Repeat verbatim, and only, the lines of the data below, beginning at the line that contains "(scenario A, the" and stopping after the line that contains "decode (.request ⟨0x1, q⟩)".

**Dataset entries**
══════════════════════════════
/-- Rules R80, R84, R91, R92, R93, R98: the selector table, every operand from its own port, and the bytes of three frames
(scenario A, the shortest frame, an illegal prefix), written out from the spec. That requests and arrivals are what is decoded
is log entry 1; that the bytes of an arrival are a frame row, and FRAME_ILLEGAL exactly its three-byte prefix, is log
entry 4. -/
def Obligations.PresentedWordsDecode : Prop :=
  (∀ q : Ports,
    decode (.request ⟨0x0, q⟩) = .ok (.opOpen q.identifier q.baudRate q.readTimeoutMs q.timeoutPeriod q.now) ∧
    decode (.request ⟨0x1, q⟩) = .ok .opClose ∧ decode (.request ⟨0x2, q⟩) = .ok .opIsOpen ∧
    decode (.request ⟨0x3, q⟩) = .ok (.opEncode q.header q.floats) ∧
    decode (.request ⟨0x4, q⟩) = .ok (.opSend q.header q.floats) ∧
    decode (.request ⟨0x5, q⟩) = .ok .opDecode ∧ decode (.request ⟨0x6, q⟩) = .ok (.opReceive q.now) ∧
    decode (.request ⟨0x7, q⟩) = .ok .opDiscard ∧ decode (.request ⟨0x8, q⟩) = .ok (.opOnFrameDecoded q.now) ∧
    decode (.request ⟨0x9, q⟩) = .ok (.opIsLive q.now q.timeoutPeriod) ∧ decode (.request ⟨0xA, q⟩) = .ok .opRearm ∧
    decode (.request ⟨0xB, q⟩) = .ok .opReadLs ∧ decode (.request ⟨0xC, q⟩) = .ok .reservedC ∧
    decode (.request ⟨0xD, q⟩) = .ok .reservedD ∧ decode (.request ⟨0xE, q⟩) = .ok .reservedE ∧
    decode (.request ⟨0xF, q⟩) = .ok .reservedF) ∧
  decode (.arrival [0x00, 0x01, 0x01, 0x00, 0x00, 0x80, 0x3F, 0xBF]) = .ok (.frameN1 0x0001 [0x3F800000] 0xBF) ∧
  decode (.arrival [0x12, 0x34, 0x00, 0x26]) = .ok (.frameN0 0x1234 [] 0x26) ∧
  decode (.arrival [0x00, 0x01, 0x0B]) = .ok (.frameIllegal 0x0001 0x0B)

/-- Rule R51: the frame offset map, each byte as a number; nothing follows the checksum. -/
def Obligations.FrameOffsetMap : Prop :=
  ∀ (h : Header) (fv : List Word), fv.length ≤ 10 →
    (frame h fv).length = 4 + 4 * fv.length ∧
    ((frame h fv)[0]?).map BitVec.toNat = some (h.toNat / 256) ∧
    ((frame h fv)[1]?).map BitVec.toNat = some (h.toNat % 256) ∧
    ((frame h fv)[2]?).map BitVec.toNat = some fv.length ∧
    (∀ (k : Nat) (w : Word), fv[k]? = some w →
      ((frame h fv)[3 + 4 * k]?).map BitVec.toNat = some (w.toNat % 256) ∧
      ((frame h fv)[4 + 4 * k]?).map BitVec.toNat = some (w.toNat / 256 % 256) ∧
      ((frame h fv)[5 + 4 * k]?).map BitVec.toNat = some (w.toNat / 65536 % 256) ∧
      ((frame h fv)[6 + 4 * k]?).map BitVec.toNat = some (w.toNat / 16777216)) ∧
    (frame h fv)[3 + 4 * fv.length]? = some (xorFold ((frame h fv).take (3 + 4 * fv.length)))

/-- Rule R85: the operands are assembled by zero extension and placement alone, as numbers; the inverse placements are
those of `FrameOffsetMap`. The last clause is the model's own reading (log entries 1 and 4, from rules R80, R82, R84 and R98):
the decoder reads the bytes, presented as an arrival, as the row of their count, whatever the checksum byte is. -/
def Obligations.OperandsAssembledFromFrameBytes : Prop :=
  ∀ (F : Bytes), 4 ≤ F.length → countOf F ≤ 10 → F.length = 4 + 4 * countOf F →
    countOf F = (F.getD 2 0).toNat ∧
    (parseFrame F).1.toNat = (F.getD 0 0).toNat * 256 + (F.getD 1 0).toNat ∧
    (parseFrame F).2.length = countOf F ∧
    (∀ k < countOf F, (((parseFrame F).2[k]?).map BitVec.toNat) =
      some ((F.getD (3 + 4 * k) 0).toNat + (F.getD (4 + 4 * k) 0).toNat * 256 + (F.getD (5 + 4 * k) 0).toNat * 65536 +
        (F.getD (6 + 4 * k) 0).toNat * 16777216)) ∧
    ∃ row, frameRow (countOf F) = some row ∧
      decode (.arrival F) = .ok (row (parseFrame F).1 (parseFrame F).2 (F.getD (3 + 4 * countOf F) 0))

/-- Rule R86: the checksum is the exclusive OR of every byte before it; a frame of the right length is well-formed exactly
when all its bytes fold to zero. -/
def Obligations.ChecksumFoldsFrameToZero : Prop :=
  (∀ s : Bytes, xorFold s = s.foldl (fun x y => x ^^^ y) 0) ∧
  (∀ (h : Header) (fv : List Word), fv.length ≤ 10 →
    (frame h fv).getLast? = some (xorFold ((frame h fv).take (3 + 4 * fv.length))) ∧ xorFold (frame h fv) = 0) ∧
  ∀ F : Bytes, 4 ≤ F.length → countOf F ≤ 10 → F.length = 4 + 4 * countOf F →
    (isWellFormedFrame F = true ↔ xorFold F = 0)

/-- Rule R88: what a well-formed frame is, and that `frame` and `parse` are inverse to each other on legal pairs and
well-formed frames. -/
def Obligations.ParseAndFrameAreInverse : Prop :=
  (∀ F : Bytes, isWellFormedFrame F = true ↔
    ∃ c : Byte, F[2]? = some c ∧ c.toNat ≤ 10 ∧ F.length = 4 + 4 * c.toNat ∧ F.getLast? = some (xorFold F.dropLast)) ∧
  (∀ (h : Header) (fv : List Word), fv.length ≤ 10 →
    isWellFormedFrame (frame h fv) = true ∧ parseFrame (frame h fv) = (h, fv)) ∧
  (∀ F : Bytes, isWellFormedFrame F = true →
    (parseFrame F).2.length ≤ 10 ∧ frame (parseFrame F).1 (parseFrame F).2 = F) ∧
  ∀ F : Bytes, isWellFormedFrame F = true → ∃! p : Header × List Word, p.2.length ≤ 10 ∧ frame p.1 p.2 = F

/-! ### The step -/

/-- Rules R15, R64, R215 in the model's own terms (log entry 1): a step takes the next event, and executes the instruction
it decodes to. -/
def Obligations.StepRunsDecodedInstruction : Prop :=
  ∀ (s : State) (p : Presented) (rest : List Presented) (i : Instr), s.inbox = p :: rest → decode p = .ok i →
    step s = exec i { s with inbox := rest }

/-- Rule R53, in the model's own terms (log entry 1): every arrival, whether or not its bytes are a frame, appends its bytes
to `RX` and does nothing else. -/
def Obligations.StepOnArrivalAppendsToRx : Prop :=
  ∀ (s : State) (a : Bytes) (rest : List Presented), s.inbox = .arrival a :: rest →
    step s = .next { s with rx := s.rx ++ a, inbox := rest }

/-- Rules R210, R215, R196, R223, in the model's own terms (log entry 1): with no event to come nothing happens; two
overlapping requests are refused. -/
def Obligations.StepWithoutEventOrWithOverlap : Prop :=
  (∀ s : State, s.inbox = [] → step s = .next s) ∧
  ∀ (s : State) (q r : Request) (rest : List Presented), s.inbox = .overlapping q r :: rest →
    step s = .refused .overlappingOperations

/-! ### The stream primitives -/

/-- Rule R54: `RxRead(n)` returns the first `min(n, len)` bytes of what was buffered and what arrived, in order; a short
result leaves `RX` empty; with `n` bytes buffered the arrival does not matter; any arrival can be drawn. -/
def Obligations.RxReadContract : Prop :=
  ∀ (n : Nat) (tmo : Millis) (s : State), 1 ≤ n →
    rxReadBytes n s = (s.rx ++ readArrival s.env).take n ∧
    (rxReadBytes n s).length = min n (s.rx ++ readArrival s.env).length ∧
    rxReadBytes n s ++ (rxReadState n tmo s).rx = s.rx ++ readArrival s.env ∧
    ((rxReadBytes n s).length < n → (rxReadState n tmo s).rx = []) ∧
    (n ≤ s.rx.length → rxReadBytes n s = s.rx.take n) ∧
    rxReadState n tmo s =
      { s with rx := (s.rx ++ readArrival s.env).drop n, env := s.env.afterRead, calls := s.calls ++ [.read n tmo] } ∧
    ∀ (a : Bytes) (o : List Bool) (w : List Nat) (r : List Bytes),
      rxReadBytes n (s.withAnswers o w (a :: r)) = (s.rx ++ a).take n

/-- Rule R56: `TxWrite(bs)` returns a count between 0 and the length, appends that many leading bytes to `TX`, and any such
count can be drawn. -/
def Obligations.TxWriteContract : Prop :=
  ∀ (bs : Bytes) (s : State),
    txTaken bs s ≤ bs.length ∧
    txWriteState bs s =
      { s with tx := s.tx ++ bs.take (txTaken bs s), env := s.env.afterWrite, calls := s.calls ++ [.write bs] } ∧
    ∀ w ≤ bs.length, ∀ (o : List Bool) (ws : List Nat) (r : List Bytes), txTaken bs (s.withAnswers o (w :: ws) r) = w

/-- Rule R57: `RxDiscard()` empties `RX` and touches nothing else (the record of Transport calls aside, log entry 8); what
arrives after it stays; on an empty `RX` it changes nothing. -/
def Obligations.RxDiscardContract : Prop :=
  ∀ s : State,
    rxDiscard s = { s with rx := [], calls := s.calls ++ [.discardInputBuffer] } ∧
    (∀ a : Bytes, (arrive a (rxDiscard s)).rx = a) ∧
    (s.rx = [] → rxDiscard s = { s with calls := s.calls ++ [.discardInputBuffer] })

/-! ### ENCODE and SEND -/

/-- Rule R111: ENCODE's result, in every state; nothing but the completion (log entry 7) is written. -/
def Obligations.EncodeResult : Prop :=
  ∀ (h : Header) (fv : List Word) (s : State),
    decode (encodeRequest 0x3 { header := h, floats := fv }) = .ok (.opEncode h fv) ∧
    (10 < fv.length → exec (.opEncode h fv) s = .next { s with completion := some (.err .tooManyValues false) }) ∧
    (fv.length ≤ 10 → exec (.opEncode h fv) s = .next { s with completion := some (.ok (.bytes (frame h fv))) })

/-- Rule R112: what ENCODE guarantees of its result. -/
def Obligations.EncodeGuarantees : Prop :=
  ∀ (h : Header) (fv : List Word) (s : State), ∃ t c, exec (.opEncode h fv) s = .next t ∧ t.completion = some c ∧
    (∀ bs, c = .ok (.bytes bs) → isWellFormedFrame bs = true ∧ bs.length = 4 + 4 * fv.length ∧ 4 ≤ bs.length ∧
      bs.length ≤ 44 ∧ countOf bs = fv.length ∧ countOf bs ≤ 10 ∧ (parseFrame bs).2 = fv) ∧
    (fv.length ≤ 10 → ∃ bs, c = .ok (.bytes bs)) ∧
    (10 < fv.length → c = .err .tooManyValues false) ∧
    t.calls = s.calls ∧ t.env = s.env ∧ ∀ d, c ≠ .err .connectionError d

/-- Rule R114: SEND's result, its checks in their order; only `TX` is written (beside the model's own records, log entries
3, 7 and 8). -/
def Obligations.SendResult : Prop :=
  ∀ (h : Header) (fv : List Word) (s : State),
    decode (encodeRequest 0x4 { header := h, floats := fv }) = .ok (.opSend h fv) ∧
    (10 < fv.length → exec (.opSend h fv) s = .next { s with completion := some (.err .tooManyValues false) }) ∧
    (fv.length ≤ 10 → s.session = none →
      exec (.opSend h fv) s = .next { s with completion := some (.err .connectionError false) }) ∧
    (fv.length ≤ 10 → ∀ x w, s.session = some x → w = min (writeCount s.env) (4 + 4 * fv.length) →
      exec (.opSend h fv) s = .next
        { s with tx := s.tx ++ (frame h fv).take w, env := s.env.afterWrite, calls := s.calls ++ [.write (frame h fv)],
                 completion := some (if w = 4 + 4 * fv.length then .ok .nothing else .err .connectionError false) })

/-- Rules R114, R116: after a run of successful SENDs `TX` holds their frames in issue order with nothing between, each
frame written by a single call; the session and `RX` are untouched. -/
def Obligations.SendRunConcatenatesFrames : Prop :=
  ∀ (l : List (Header × List Word)) (s t : State), SendsComplete l s t →
    t.tx = s.tx ++ l.flatMap (fun p => frame p.1 p.2) ∧
    t.calls = s.calls ++ l.map (fun p => .write (frame p.1 p.2)) ∧
    t.session = s.session ∧ t.tOpen = s.tOpen ∧ t.rx = s.rx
══════════════════════════════
**Output for this task**
(scenario A, the shortest frame, an illegal prefix), written out from the spec. That requests and arrivals are what is decoded
is log entry 1; that the bytes of an arrival are a frame row, and FRAME_ILLEGAL exactly its three-byte prefix, is log
entry 4. -/
def Obligations.PresentedWordsDecode : Prop :=
  (∀ q : Ports,
    decode (.request ⟨0x0, q⟩) = .ok (.opOpen q.identifier q.baudRate q.readTimeoutMs q.timeoutPeriod q.now) ∧
    decode (.request ⟨0x1, q⟩) = .ok .opClose ∧ decode (.request ⟨0x2, q⟩) = .ok .opIsOpen ∧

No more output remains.